**WORK INSTRUCTIONS:** In the answer, each line of the listing should appear again unchanged.

**STUDY MATERIAL:**
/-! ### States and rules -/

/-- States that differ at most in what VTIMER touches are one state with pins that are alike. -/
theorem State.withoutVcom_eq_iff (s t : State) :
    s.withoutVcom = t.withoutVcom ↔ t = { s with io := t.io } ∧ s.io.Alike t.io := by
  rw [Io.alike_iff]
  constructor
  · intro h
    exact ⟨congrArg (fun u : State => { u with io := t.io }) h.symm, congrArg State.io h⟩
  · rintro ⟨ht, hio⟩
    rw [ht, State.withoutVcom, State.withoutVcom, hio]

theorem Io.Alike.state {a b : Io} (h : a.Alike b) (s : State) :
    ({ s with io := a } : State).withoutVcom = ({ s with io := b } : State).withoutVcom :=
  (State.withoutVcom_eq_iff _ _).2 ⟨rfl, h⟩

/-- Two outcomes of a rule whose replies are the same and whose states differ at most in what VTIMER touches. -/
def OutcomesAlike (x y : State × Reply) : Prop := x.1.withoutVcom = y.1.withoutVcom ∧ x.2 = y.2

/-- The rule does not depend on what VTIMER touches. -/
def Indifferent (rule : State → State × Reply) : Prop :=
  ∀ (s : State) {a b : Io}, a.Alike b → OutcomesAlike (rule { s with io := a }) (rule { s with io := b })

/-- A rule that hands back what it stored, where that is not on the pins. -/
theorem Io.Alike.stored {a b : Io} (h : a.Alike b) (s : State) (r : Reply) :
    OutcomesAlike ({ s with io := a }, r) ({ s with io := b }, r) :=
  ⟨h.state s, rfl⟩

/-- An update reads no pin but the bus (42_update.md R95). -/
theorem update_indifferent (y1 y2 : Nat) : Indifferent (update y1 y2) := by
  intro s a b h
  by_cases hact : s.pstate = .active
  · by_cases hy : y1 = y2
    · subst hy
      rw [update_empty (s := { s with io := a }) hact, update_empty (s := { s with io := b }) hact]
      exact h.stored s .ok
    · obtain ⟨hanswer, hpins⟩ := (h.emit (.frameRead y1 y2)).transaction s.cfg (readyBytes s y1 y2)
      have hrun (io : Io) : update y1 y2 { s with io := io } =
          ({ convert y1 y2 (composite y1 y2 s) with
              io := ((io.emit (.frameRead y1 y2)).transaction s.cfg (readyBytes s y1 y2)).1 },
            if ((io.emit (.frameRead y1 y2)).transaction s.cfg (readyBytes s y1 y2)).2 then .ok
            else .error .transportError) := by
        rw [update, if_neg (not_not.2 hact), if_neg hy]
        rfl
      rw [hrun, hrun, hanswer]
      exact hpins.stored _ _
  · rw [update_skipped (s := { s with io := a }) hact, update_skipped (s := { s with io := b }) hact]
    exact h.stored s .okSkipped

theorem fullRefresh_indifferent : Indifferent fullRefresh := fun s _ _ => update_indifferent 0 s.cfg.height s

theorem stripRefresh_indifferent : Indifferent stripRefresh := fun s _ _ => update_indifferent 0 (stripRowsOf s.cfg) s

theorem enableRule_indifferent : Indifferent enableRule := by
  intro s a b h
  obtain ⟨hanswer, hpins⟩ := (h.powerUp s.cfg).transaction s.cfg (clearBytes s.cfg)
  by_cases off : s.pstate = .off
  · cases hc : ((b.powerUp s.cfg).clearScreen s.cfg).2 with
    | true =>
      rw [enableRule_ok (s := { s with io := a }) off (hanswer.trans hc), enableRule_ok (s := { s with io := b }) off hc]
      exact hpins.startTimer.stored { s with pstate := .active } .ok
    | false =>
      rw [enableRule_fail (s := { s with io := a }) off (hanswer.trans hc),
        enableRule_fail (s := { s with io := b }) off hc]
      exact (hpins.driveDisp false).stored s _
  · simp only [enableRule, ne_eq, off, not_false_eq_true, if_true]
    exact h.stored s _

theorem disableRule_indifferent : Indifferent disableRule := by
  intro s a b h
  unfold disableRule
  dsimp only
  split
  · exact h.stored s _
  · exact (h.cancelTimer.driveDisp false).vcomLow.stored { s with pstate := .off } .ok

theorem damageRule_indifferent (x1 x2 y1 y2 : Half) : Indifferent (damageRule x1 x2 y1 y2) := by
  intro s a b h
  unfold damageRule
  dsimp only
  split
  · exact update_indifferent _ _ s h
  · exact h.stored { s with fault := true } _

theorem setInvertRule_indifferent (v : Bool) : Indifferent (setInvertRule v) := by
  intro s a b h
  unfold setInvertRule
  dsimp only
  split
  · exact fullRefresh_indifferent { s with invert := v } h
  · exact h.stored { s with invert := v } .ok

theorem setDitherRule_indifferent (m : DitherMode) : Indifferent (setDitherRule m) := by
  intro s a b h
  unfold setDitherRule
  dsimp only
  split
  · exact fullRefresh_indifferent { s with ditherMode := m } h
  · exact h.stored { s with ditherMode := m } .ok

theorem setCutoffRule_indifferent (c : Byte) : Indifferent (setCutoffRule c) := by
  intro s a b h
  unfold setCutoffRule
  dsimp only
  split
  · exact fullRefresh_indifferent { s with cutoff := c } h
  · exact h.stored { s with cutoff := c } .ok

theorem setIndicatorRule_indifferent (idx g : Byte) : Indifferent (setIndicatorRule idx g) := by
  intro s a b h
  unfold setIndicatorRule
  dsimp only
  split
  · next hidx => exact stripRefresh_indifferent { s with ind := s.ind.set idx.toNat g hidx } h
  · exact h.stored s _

**REPLY:**
/-! ### States and rules -/

/-- States that differ at most in what VTIMER touches are one state with pins that are alike. -/
theorem State.withoutVcom_eq_iff (s t : State) :
    s.withoutVcom = t.withoutVcom ↔ t = { s with io := t.io } ∧ s.io.Alike t.io := by
  rw [Io.alike_iff]
  constructor
  · intro h
    exact ⟨congrArg (fun u : State => { u with io := t.io }) h.symm, congrArg State.io h⟩
  · rintro ⟨ht, hio⟩
    rw [ht, State.withoutVcom, State.withoutVcom, hio]

theorem Io.Alike.state {a b : Io} (h : a.Alike b) (s : State) :
    ({ s with io := a } : State).withoutVcom = ({ s with io := b } : State).withoutVcom :=
  (State.withoutVcom_eq_iff _ _).2 ⟨rfl, h⟩

/-- Two outcomes of a rule whose replies are the same and whose states differ at most in what VTIMER touches. -/
def OutcomesAlike (x y : State × Reply) : Prop := x.1.withoutVcom = y.1.withoutVcom ∧ x.2 = y.2

/-- The rule does not depend on what VTIMER touches. -/
def Indifferent (rule : State → State × Reply) : Prop :=
  ∀ (s : State) {a b : Io}, a.Alike b → OutcomesAlike (rule { s with io := a }) (rule { s with io := b })

/-- A rule that hands back what it stored, where that is not on the pins. -/
theorem Io.Alike.stored {a b : Io} (h : a.Alike b) (s : State) (r : Reply) :
    OutcomesAlike ({ s with io := a }, r) ({ s with io := b }, r) :=
  ⟨h.state s, rfl⟩

/-- An update reads no pin but the bus (42_update.md R95). -/
theorem update_indifferent (y1 y2 : Nat) : Indifferent (update y1 y2) := by
  intro s a b h
  by_cases hact : s.pstate = .active
  · by_cases hy : y1 = y2
    · subst hy
      rw [update_empty (s := { s with io := a }) hact, update_empty (s := { s with io := b }) hact]
      exact h.stored s .ok
    · obtain ⟨hanswer, hpins⟩ := (h.emit (.frameRead y1 y2)).transaction s.cfg (readyBytes s y1 y2)
      have hrun (io : Io) : update y1 y2 { s with io := io } =
          ({ convert y1 y2 (composite y1 y2 s) with
              io := ((io.emit (.frameRead y1 y2)).transaction s.cfg (readyBytes s y1 y2)).1 },
            if ((io.emit (.frameRead y1 y2)).transaction s.cfg (readyBytes s y1 y2)).2 then .ok
            else .error .transportError) := by
        rw [update, if_neg (not_not.2 hact), if_neg hy]
        rfl
      rw [hrun, hrun, hanswer]
      exact hpins.stored _ _
  · rw [update_skipped (s := { s with io := a }) hact, update_skipped (s := { s with io := b }) hact]
    exact h.stored s .okSkipped

theorem fullRefresh_indifferent : Indifferent fullRefresh := fun s _ _ => update_indifferent 0 s.cfg.height s

theorem stripRefresh_indifferent : Indifferent stripRefresh := fun s _ _ => update_indifferent 0 (stripRowsOf s.cfg) s

theorem enableRule_indifferent : Indifferent enableRule := by
  intro s a b h
  obtain ⟨hanswer, hpins⟩ := (h.powerUp s.cfg).transaction s.cfg (clearBytes s.cfg)
  by_cases off : s.pstate = .off
  · cases hc : ((b.powerUp s.cfg).clearScreen s.cfg).2 with
    | true =>
      rw [enableRule_ok (s := { s with io := a }) off (hanswer.trans hc), enableRule_ok (s := { s with io := b }) off hc]
      exact hpins.startTimer.stored { s with pstate := .active } .ok
    | false =>
      rw [enableRule_fail (s := { s with io := a }) off (hanswer.trans hc),
        enableRule_fail (s := { s with io := b }) off hc]
      exact (hpins.driveDisp false).stored s _
  · simp only [enableRule, ne_eq, off, not_false_eq_true, if_true]
    exact h.stored s _

theorem disableRule_indifferent : Indifferent disableRule := by
  intro s a b h
  unfold disableRule
  dsimp only
  split
  · exact h.stored s _
  · exact (h.cancelTimer.driveDisp false).vcomLow.stored { s with pstate := .off } .ok

theorem damageRule_indifferent (x1 x2 y1 y2 : Half) : Indifferent (damageRule x1 x2 y1 y2) := by
  intro s a b h
  unfold damageRule
  dsimp only
  split
  · exact update_indifferent _ _ s h
  · exact h.stored { s with fault := true } _

theorem setInvertRule_indifferent (v : Bool) : Indifferent (setInvertRule v) := by
  intro s a b h
  unfold setInvertRule
  dsimp only
  split
  · exact fullRefresh_indifferent { s with invert := v } h
  · exact h.stored { s with invert := v } .ok

theorem setDitherRule_indifferent (m : DitherMode) : Indifferent (setDitherRule m) := by
  intro s a b h
  unfold setDitherRule
  dsimp only
  split
  · exact fullRefresh_indifferent { s with ditherMode := m } h
  · exact h.stored { s with ditherMode := m } .ok

theorem setCutoffRule_indifferent (c : Byte) : Indifferent (setCutoffRule c) := by
  intro s a b h
  unfold setCutoffRule
  dsimp only
  split
  · exact fullRefresh_indifferent { s with cutoff := c } h
  · exact h.stored { s with cutoff := c } .ok

theorem setIndicatorRule_indifferent (idx g : Byte) : Indifferent (setIndicatorRule idx g) := by
  intro s a b h
  unfold setIndicatorRule
  dsimp only
  split
  · next hidx => exact stripRefresh_indifferent { s with ind := s.ind.set idx.toNat g hidx } h
  · exact h.stored s _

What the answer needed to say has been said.